Planning to Explore: Curiosity-Driven Planning for LLM Test Generation

April 14, 2026

We have all seen the tremendous development of AI for coding, starting from GitHub Copilot to cli agents like Claude Code. Tools that, a few years ago, felt like science fiction, are now a standard part of many engineers’ workflows. This is exciting, but it comes with a problem, these systems are not perfect. Just like humans, they still generate code with errors. Therefore, if AI is generating more of our code, we also need better tools to verify it. Testing is one of the most natural answers to this challenge, and it raises an obvious question. Can we also automate test generation?

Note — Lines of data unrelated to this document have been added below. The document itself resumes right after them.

-- ==== Sys2Proof/Machine/Core.lean ====
section
/-! DEFINITION. The machine as the host sees it. -/

def Sys2Proof.core : Host.Core :=
  { State := Sys2Proof.Machine.State
    Fault := Sys2Proof.Machine.Fault
    Refusal := Sys2Proof.Machine.Refusal
    step := Sys2Proof.Machine.step
    reset := Sys2Proof.Machine.State.reset }
end

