/-- SCHEDULE_LOAD checks every image before it writes any bank: with all good, the inactive banks of the terraces, and of their
twins in the Sealed profile, hold them and the record carries the digest of their digests; else it completes with the deciding
failure and writes no bank; an empty mask is BAD_PARAM and an armed terrace BUSY. SCHEDULE_ARM arms a valid inactive bank
for the first boundary at least 10 µs away, disarms, or resumes a halted terrace; it is BUSY where a swap is armed, or too near to
disarm, and BAD_PARAM where no inactive bank is valid. -/
def Obligations.SchedulesLoadAndArm : Prop :=
  (∀ (s u : State) (q : Sub), s.takes q Op.scheduleLoad u →
    (q.p 0 2 = 0 ∨ (u.sealed = true ∧ 256 ≤ q.p 0 2) → exec .scheduleLoad s = ok (u.refuse q St.badParam)) ∧
    (q.p 0 2 ≠ 0 → (u.sealed = true → q.p 0 2 < 256) →
      (u.rd F.NODE_PROFILE_SWITCHING = 1 ∨ u.armedIn (q.p 0 2) = true ∨ u.ckpt.shrink ≠ none →
        exec .scheduleLoad s = ok (u.refuse q St.busy)) ∧
      (u.rd F.NODE_PROFILE_SWITCHING = 0 → u.armedIn (q.p 0 2) = false → u.ckpt.shrink = none →
        (u.backed (q.p 8 8) 128 = false →
          exec .scheduleLoad s = ok (u.longNow q St.badParam ((terraces (q.p 0 2)).headD 0) [])) ∧
        (u.backed (q.p 8 8) 128 = true → u.poisoned (q.p 8 8) 128 = true → exec .scheduleLoad s = ok (u.longNow q
          St.poisonConsumed (failDetail (4, St.poisonConsumed, (terraces (q.p 0 2)).headD 0, 0, 0)) [])) ∧
        (u.backed (q.p 8 8) 128 = true → u.poisoned (q.p 8 8) 128 = false → ∀ checked : List (ImgFail ⊕ Bank),
          checked = (terraces (q.p 0 2)).map (fun t => u.imgCheck t (u.readNat (q.p 8 8 + 8 * t) 8) u.admitted) →
          (∀ f : ImgFail, worstFail checked = some f →
            exec .scheduleLoad s = ok ((u.noteExact f.2.1).longNow q f.2.1 (failDetail f) [])) ∧
          (∀ banks : List Bank, checked = banks.map Sum.inr → exec .scheduleLoad s =
            ok ((banks.foldl (fun v b => forEach (u.members b.header.terrace) v (fun t x => x.writeInactive t b)) u).longNow q
              St.ok 0 (sha3_256 (banks.flatMap (·.header.digest))))))))) ∧
  (∀ (s u : State) (q : Sub) (c : Instr) (k : Nat), s.takes q Op.scheduleArm u → q.p 2 1 = k →
    (c, k) ∈ [(Instr.scheduleArm, 0), (.scheduleDisarm, 1), (.scheduleResume, 2)] →
    (q.p 0 2 = 0 ∨ (u.sealed = true ∧ 256 ≤ q.p 0 2) → exec c s = ok (u.short q St.badParam [])) ∧
    (q.p 0 2 ≠ 0 → (u.sealed = true → q.p 0 2 < 256) → u.ckpt.shrink ≠ none → exec c s = ok (u.short q St.busy []))) ∧
  (∀ (s u : State) (q : Sub), s.takes q Op.scheduleArm u → q.p 0 2 ≠ 0 → (u.sealed = true → q.p 0 2 < 256) →
    u.ckpt.shrink = none →
    (q.p 2 1 = 0 → (∃ t ∈ u.named (q.p 0 2), u.rd (F.SCHED_STATUS_ARMED t) = 1) →
      exec .scheduleArm s = ok (u.short q St.busy [])) ∧
    (q.p 2 1 = 0 → (∀ t ∈ u.named (q.p 0 2), u.rd (F.SCHED_STATUS_ARMED t) = 0) →
      (∃ t ∈ u.named (q.p 0 2), u.rd (F.SCHED_STATUS_INACTIVE_VALID t) = 0) →
      exec .scheduleArm s = ok (u.short q St.badParam [])) ∧
    (q.p 2 1 = 0 → (∀ t ∈ u.named (q.p 0 2), u.rd (F.SCHED_STATUS_ARMED t) = 0 ∧
        u.rd (F.SCHED_STATUS_INACTIVE_VALID t) = 1) →
      exec .scheduleArm s = ok ((forEach (u.named (q.p 0 2)) u (fun t v => (v.wr (F.SCHED_STATUS_ARMED t) 1).wr
        (F.SCHED_ARM_STEP_STEP t) u.boundStep)).short q St.ok (natLE 8 u.boundStep))) ∧
    (q.p 2 1 = 1 → (∃ t ∈ u.named (q.p 0 2), u.rd (F.SCHED_STATUS_ARMED t) = 1 ∧
        u.tooLate (u.rd (F.SCHED_ARM_STEP_STEP t)) = true) → exec .scheduleDisarm s = ok (u.short q St.busy [])) ∧
    (q.p 2 1 = 1 → (∀ t ∈ u.named (q.p 0 2), u.rd (F.SCHED_STATUS_ARMED t) = 0 ∨
        u.tooLate (u.rd (F.SCHED_ARM_STEP_STEP t)) = false) →
      exec .scheduleDisarm s = ok ((forEach (u.named (q.p 0 2)) u (fun t v => v.wr (F.SCHED_STATUS_ARMED t) 0)).short q St.ok
        (natLE 8 u.boundStep))) ∧
    (q.p 2 1 = 2 → exec .scheduleResume s = ok ((forEach (u.named (q.p 0 2)) u (fun t v =>
      if v.rd (F.SCHED_STATUS_STATE t) == 2 then v.setTr t { v.tr t with resumeStep := some u.boundStep } else v)).short q
      St.ok (natLE 8 u.boundStep)))) ∧
  (∀ s : State, s.now + s.nsToPhase 10000 ≤ 2 ^ 24 * s.boundStep ∧ 2 ^ 24 * s.boundStep < s.now + s.nsToPhase 10000 + 2 ^ 24)

/-! ## Control registers (chapter 0, R8–R10, R22) -/

/-- What a register holds after a write, field by field: read-write bits take the written bits of the mask, write-one-to-clear
bits fall where a one is written, read-only and write-only fields and reserved bits keep what they held. -/
def Obligations.RegisterFieldsObeyTheirAccessTypes : Prop :=
  ∀ (a v m old : Nat) (lo w : Nat) (acc : Access), (lo, w, acc) ∈ fieldsAt a →
    bits (storeReg a v m old) lo w =
      (match acc with
       | .rw => (bits old lo w &&& (2 ^ w - 1 - bits m lo w)) ||| (bits v lo w &&& bits m lo w)
       | .w1c => bits old lo w &&& (2 ^ w - 1 - (bits v lo w &&& bits m lo w))
       | .ro => bits old lo w
       | .wo => bits old lo w)

/-- A write of 4 or 8 aligned bytes to a control register of a block that exists stores it; any other access to the control region,
or one to a failed node, does nothing. Enabling a ring clears its indices; freeing records of a command ring releases the records
that waited; OFF_REQ, the dead bound and the scrub period are kept in range, and OFF_REQ acts on every terrace not in use. -/
def Obligations.ControlRegisterWrites : Prop :=
  (∀ (a : BitVec 48) (wide : Bool) (v : BitVec 64) (s : State), s.alive = true → isControl a.toNat = true →
    a.toNat % (if wide then 8 else 4) = 0 → reservedBlock a.toNat = false →
    exec (.registerWrite a wide v) s = ok (s.controlWrite a.toNat (if wide then 8 else 4) v.toNat)) ∧
  (∀ (a : BitVec 48) (wide : Bool) (v : BitVec 64) (s : State), s.alive = false ∨ isControl a.toNat = false ∨
    a.toNat % (if wide then 8 else 4) ≠ 0 ∨ reservedBlock a.toNat = true → exec (.registerWrite a wide v) s = ok s) ∧
  (∀ (t : Fin 16) (v : BitVec 64) (s : State), s.alive = true → v.toNat.testBit 8 = true →
    Does (.schedRingCtrlWrite t v) s (fun u => u.rd (F.SCHED_RING_HEAD_INDEX t) = 0 ∧ u.rd (F.SCHED_RING_TAIL_INDEX t) = 0 ∧
      u.rd (F.SCHED_RING_CTRL_ENABLE t) = 1 ∧ u.rd (F.SCHED_RING_CTRL_LOG2_RECORDS t) = v.toNat % 32 ∧ s.keepsMem u ∧
      s.keepsRegs u [R.SCHED_RING_CTRL t, R.SCHED_RING_HEAD t, R.SCHED_RING_TAIL t])) ∧
  (∀ (t : Fin 16) (v : BitVec 64) (s : State), s.alive = true → v.toNat.testBit 8 = false →
    Does (.schedRingCtrlWrite t v) s (fun u => u.rd (F.SCHED_RING_CTRL_ENABLE t) = 0 ∧ s.keepsMem u ∧
      s.keepsRegs u [R.SCHED_RING_CTRL t])) ∧
  (∀ (off : BitVec 16) (s : State), s.alive = true →
    exec (.nodeTerracePwrWrite off) s = ok (s.wr F.NODE_TERRACE_PWR_OFF_REQ off.toNat).offRequest) ∧
  (∀ s : State, s.ready = true → s.offRequest = forEach (List.range 16) s (fun t u =>
    if u.inUse t = true ∨ u.resetting t = true then u else u.settlePower t)) ∧
  (∀ (c : Fin 16) (v : BitVec 64) (s : State), s.alive = true →
    exec (.nodeCmdRingCtrlWrite c v) s = ok (((s.plainStore (R.NODE_CMD_RING_CTRL c) v.toNat (2 ^ 64 - 1)).ringEnable
      (v.toNat.testBit 8) (R.NODE_CMD_RING_HEAD c) (R.NODE_CMD_RING_TAIL c)).flushRing c)) ∧
  (∀ (c : Fin 16) (tail : BitVec 32) (s : State), s.alive = true →
    exec (.nodeCmdRingTailWrite c tail) s = ok ((s.plainStore (R.NODE_CMD_RING_TAIL c) tail.toNat (2 ^ 64 - 1)).flushRing c)) ∧
  (∀ (us : Fin 256) (s : State), Does (.fabDeadBoundWrite us) s (fun u =>
    u.rd F.FAB_DEAD_BOUND_BOUND_US = min (max us.val 4) 250 ∧ s.keepsRegs u [R.FAB_DEAD_BOUND] ∧
    u = { s with regs := u.regs, fresh := s.fresh + 1 })) ∧
  (∀ (enable : Bool) (period : Fin 256) (s : State), Does (.memScrubWrite enable period) s (fun u =>
    u.rd F.MEM_SCRUB_ENABLE = b2n enable ∧ u.rd F.MEM_SCRUB_PERIOD_H = max 1 period.val ∧ s.keepsRegs u [R.MEM_SCRUB] ∧
    u = { s with regs := u.regs, fresh := s.fresh + 1 }))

The answer seems to be yes, and there is a growing body of work on using LLMs for automated test generation. The intuition is straightforward, give the LLM the source code, ask it to write tests, and measure how much of the code those tests actually exercise. But when you run these systems in practice, you hit a wall quickly. Coverage plateaus. The LLM keeps writing tests, but they stop discovering new branches. You’re stuck.

In this post, I want to walk through the paper, Planning to Explore: Curiosity-Driven Planning for LLM Test Generation, where we tackle this problem with curiosity planning methods. But first, let’s try to understand the problem we are facing here and why the solution comes from a line of work on curiosity that is over thirty years old.

The coverage plateau problem

The core challenge is what I’ll call the corridor problem. Imagine a function that looks like this:

def process_order(order):
    if not isinstance(order, dict):
        raise TypeError('...')
    if 'qty' not in order:
        raise KeyError('...')
    qty = int(order['qty'])
    if qty <= 0:
        raise ValueError('...')
    # ... deep business logic ...

To reach the deep business logic, your test has to pass three validation gates first. Each of those gates, on its own, contributes zero new branch coverage. A greedy strategy, which picks whichever test looks most likely to discover new branches right now, sees no signal coming from setup steps. So it ignores them, keeps generating variations of tests it already knows work, and never gets past the gates.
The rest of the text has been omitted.